TASK ITEM:
Reproduce only the lines of the material below that start at the line containing "s.mir with unacked" and stop at the line containing "The state at". Keep both end lines.

TASK MATERIAL:
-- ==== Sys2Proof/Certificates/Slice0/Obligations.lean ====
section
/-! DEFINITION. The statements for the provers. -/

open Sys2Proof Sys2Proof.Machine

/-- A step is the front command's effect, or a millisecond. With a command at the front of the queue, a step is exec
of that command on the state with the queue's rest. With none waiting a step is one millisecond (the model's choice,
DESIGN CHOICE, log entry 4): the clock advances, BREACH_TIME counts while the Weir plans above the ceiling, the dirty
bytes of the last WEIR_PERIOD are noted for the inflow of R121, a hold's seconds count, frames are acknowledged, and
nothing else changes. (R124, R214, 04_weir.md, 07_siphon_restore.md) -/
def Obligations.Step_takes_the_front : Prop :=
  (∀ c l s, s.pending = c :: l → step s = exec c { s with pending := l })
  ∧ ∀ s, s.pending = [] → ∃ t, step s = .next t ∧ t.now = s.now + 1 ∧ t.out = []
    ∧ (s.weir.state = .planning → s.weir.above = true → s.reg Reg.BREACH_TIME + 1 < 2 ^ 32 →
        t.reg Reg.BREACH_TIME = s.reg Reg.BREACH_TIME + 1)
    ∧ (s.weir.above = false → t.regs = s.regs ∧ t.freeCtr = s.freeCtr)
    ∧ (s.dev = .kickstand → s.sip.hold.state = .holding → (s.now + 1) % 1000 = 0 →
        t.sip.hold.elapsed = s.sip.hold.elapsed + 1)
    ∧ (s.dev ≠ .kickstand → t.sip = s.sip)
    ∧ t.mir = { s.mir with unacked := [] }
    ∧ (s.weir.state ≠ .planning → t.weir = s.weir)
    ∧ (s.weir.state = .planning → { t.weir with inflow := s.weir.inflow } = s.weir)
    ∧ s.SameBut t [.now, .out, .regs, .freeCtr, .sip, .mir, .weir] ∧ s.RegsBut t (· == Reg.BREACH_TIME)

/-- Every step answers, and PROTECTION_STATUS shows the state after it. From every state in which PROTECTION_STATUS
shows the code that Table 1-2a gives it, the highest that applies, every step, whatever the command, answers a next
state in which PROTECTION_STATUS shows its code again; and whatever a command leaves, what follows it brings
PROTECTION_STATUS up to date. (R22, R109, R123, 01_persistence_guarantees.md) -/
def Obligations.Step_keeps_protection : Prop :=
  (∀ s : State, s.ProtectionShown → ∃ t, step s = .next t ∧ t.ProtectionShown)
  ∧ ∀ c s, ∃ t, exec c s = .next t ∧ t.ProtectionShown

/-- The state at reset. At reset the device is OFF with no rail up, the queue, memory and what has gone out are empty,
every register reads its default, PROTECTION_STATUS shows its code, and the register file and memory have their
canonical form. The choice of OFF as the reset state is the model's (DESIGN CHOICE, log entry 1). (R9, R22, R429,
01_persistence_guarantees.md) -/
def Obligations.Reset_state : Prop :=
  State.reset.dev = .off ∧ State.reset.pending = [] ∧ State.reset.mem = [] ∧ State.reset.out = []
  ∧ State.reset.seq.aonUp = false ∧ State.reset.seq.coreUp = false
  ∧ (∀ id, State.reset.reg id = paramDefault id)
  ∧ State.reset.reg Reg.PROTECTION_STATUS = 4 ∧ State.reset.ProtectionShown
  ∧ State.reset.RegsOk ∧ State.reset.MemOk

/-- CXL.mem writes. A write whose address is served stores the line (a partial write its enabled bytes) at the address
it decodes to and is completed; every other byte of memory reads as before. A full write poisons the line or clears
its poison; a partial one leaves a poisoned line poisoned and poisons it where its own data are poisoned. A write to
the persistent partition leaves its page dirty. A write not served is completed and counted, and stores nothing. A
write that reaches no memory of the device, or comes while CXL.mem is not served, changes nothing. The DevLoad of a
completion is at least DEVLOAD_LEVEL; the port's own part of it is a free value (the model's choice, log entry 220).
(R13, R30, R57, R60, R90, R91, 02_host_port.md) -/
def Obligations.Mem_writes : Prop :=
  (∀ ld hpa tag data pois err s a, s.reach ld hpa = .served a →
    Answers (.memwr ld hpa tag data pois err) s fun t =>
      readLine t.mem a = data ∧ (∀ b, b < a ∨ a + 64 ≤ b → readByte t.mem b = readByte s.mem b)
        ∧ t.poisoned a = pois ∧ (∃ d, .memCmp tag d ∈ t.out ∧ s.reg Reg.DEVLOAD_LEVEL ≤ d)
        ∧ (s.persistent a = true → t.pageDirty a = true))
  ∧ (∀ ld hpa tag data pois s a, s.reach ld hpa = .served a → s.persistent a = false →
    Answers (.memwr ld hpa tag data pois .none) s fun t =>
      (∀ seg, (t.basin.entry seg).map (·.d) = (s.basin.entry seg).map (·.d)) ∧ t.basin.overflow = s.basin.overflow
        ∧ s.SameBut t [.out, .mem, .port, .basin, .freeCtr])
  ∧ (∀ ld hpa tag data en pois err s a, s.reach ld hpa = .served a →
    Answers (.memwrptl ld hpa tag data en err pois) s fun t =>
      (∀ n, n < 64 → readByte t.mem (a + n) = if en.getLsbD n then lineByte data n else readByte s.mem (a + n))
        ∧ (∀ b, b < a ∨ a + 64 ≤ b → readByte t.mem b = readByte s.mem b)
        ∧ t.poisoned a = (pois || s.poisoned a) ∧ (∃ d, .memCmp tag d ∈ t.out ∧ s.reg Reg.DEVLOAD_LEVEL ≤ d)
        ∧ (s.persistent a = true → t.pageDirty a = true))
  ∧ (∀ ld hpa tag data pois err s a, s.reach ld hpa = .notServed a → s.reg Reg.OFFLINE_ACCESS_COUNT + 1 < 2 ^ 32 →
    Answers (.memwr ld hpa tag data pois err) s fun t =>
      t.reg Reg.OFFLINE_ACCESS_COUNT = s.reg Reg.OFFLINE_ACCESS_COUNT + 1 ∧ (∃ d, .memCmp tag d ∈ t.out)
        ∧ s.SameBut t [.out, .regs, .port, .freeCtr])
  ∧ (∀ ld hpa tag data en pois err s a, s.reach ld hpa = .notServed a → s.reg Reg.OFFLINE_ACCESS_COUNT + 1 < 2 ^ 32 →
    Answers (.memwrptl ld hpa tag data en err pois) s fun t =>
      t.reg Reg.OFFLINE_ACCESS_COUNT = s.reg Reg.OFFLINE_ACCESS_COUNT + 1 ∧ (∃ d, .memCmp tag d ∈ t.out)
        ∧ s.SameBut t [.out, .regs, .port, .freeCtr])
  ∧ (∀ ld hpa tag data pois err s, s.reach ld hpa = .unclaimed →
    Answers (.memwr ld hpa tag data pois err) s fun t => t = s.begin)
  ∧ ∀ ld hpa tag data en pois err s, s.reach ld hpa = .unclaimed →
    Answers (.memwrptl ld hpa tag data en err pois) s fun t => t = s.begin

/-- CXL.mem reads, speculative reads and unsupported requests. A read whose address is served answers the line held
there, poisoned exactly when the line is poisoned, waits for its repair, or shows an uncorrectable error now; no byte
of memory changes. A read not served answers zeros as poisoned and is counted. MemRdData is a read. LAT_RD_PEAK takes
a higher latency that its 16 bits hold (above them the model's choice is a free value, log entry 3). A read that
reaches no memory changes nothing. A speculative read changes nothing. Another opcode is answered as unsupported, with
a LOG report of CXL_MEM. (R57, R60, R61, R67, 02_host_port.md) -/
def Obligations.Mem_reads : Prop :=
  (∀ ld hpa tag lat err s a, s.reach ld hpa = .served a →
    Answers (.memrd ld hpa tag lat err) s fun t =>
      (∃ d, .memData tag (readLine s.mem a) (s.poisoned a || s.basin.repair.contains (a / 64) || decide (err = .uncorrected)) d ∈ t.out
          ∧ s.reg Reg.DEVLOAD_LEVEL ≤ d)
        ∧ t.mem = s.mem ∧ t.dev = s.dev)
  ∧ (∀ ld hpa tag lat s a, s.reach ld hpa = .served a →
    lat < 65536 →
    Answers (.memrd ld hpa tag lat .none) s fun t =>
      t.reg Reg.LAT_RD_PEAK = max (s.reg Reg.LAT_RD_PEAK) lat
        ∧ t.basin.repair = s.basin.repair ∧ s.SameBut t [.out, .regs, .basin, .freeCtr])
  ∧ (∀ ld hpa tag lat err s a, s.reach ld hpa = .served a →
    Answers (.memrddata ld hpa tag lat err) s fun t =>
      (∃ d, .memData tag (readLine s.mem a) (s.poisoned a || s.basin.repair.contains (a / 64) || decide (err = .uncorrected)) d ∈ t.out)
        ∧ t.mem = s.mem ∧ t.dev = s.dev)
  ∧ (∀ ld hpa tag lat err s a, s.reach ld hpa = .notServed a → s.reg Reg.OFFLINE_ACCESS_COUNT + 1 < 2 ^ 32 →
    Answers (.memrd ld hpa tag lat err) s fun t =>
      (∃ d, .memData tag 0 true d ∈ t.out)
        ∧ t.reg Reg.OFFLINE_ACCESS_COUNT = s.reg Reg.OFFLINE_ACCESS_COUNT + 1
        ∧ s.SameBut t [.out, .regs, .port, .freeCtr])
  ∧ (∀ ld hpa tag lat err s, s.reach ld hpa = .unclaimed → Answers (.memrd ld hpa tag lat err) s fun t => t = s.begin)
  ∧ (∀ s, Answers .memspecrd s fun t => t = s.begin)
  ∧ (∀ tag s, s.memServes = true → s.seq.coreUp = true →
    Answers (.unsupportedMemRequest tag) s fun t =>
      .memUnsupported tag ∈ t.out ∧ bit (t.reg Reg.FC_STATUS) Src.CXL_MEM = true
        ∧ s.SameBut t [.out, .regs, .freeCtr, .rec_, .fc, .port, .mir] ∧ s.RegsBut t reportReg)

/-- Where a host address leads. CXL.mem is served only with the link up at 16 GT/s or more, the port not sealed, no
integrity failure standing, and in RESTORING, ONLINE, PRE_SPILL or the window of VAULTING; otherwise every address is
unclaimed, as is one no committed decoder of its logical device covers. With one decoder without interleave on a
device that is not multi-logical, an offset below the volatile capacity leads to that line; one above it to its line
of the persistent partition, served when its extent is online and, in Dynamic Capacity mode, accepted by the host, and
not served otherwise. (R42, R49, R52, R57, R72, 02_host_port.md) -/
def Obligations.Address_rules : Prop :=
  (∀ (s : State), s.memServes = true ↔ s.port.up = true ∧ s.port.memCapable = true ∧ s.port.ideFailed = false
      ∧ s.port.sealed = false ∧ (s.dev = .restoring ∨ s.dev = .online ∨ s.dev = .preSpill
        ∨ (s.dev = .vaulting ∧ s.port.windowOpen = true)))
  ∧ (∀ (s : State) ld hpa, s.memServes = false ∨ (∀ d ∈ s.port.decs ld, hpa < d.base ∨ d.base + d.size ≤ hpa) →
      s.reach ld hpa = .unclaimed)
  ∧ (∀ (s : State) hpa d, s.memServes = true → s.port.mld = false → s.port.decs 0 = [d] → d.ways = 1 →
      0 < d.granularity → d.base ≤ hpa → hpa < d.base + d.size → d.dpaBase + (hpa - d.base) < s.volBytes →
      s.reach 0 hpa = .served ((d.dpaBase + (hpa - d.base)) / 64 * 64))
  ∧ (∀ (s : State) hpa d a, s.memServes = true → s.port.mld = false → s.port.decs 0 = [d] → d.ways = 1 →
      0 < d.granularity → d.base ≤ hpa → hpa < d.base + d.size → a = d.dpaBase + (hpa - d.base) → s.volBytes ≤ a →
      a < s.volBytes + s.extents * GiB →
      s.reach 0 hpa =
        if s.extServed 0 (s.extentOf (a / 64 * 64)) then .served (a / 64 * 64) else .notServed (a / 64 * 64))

WRITTEN REPLY:
    ∧ t.mir = { s.mir with unacked := [] }
    ∧ (s.weir.state ≠ .planning → t.weir = s.weir)
    ∧ (s.weir.state = .planning → { t.weir with inflow := s.weir.inflow } = s.weir)
    ∧ s.SameBut t [.now, .out, .regs, .freeCtr, .sip, .mir, .weir] ∧ s.RegsBut t (· == Reg.BREACH_TIME)

/-- Every step answers, and PROTECTION_STATUS shows the state after it. From every state in which PROTECTION_STATUS
shows the code that Table 1-2a gives it, the highest that applies, every step, whatever the command, answers a next
state in which PROTECTION_STATUS shows its code again; and whatever a command leaves, what follows it brings
PROTECTION_STATUS up to date. (R22, R109, R123, 01_persistence_guarantees.md) -/
def Obligations.Step_keeps_protection : Prop :=
  (∀ s : State, s.ProtectionShown → ∃ t, step s = .next t ∧ t.ProtectionShown)
  ∧ ∀ c s, ∃ t, exec c s = .next t ∧ t.ProtectionShown

/-- The state at reset. At reset the device is OFF with no rail up, the queue, memory and what has gone out are empty,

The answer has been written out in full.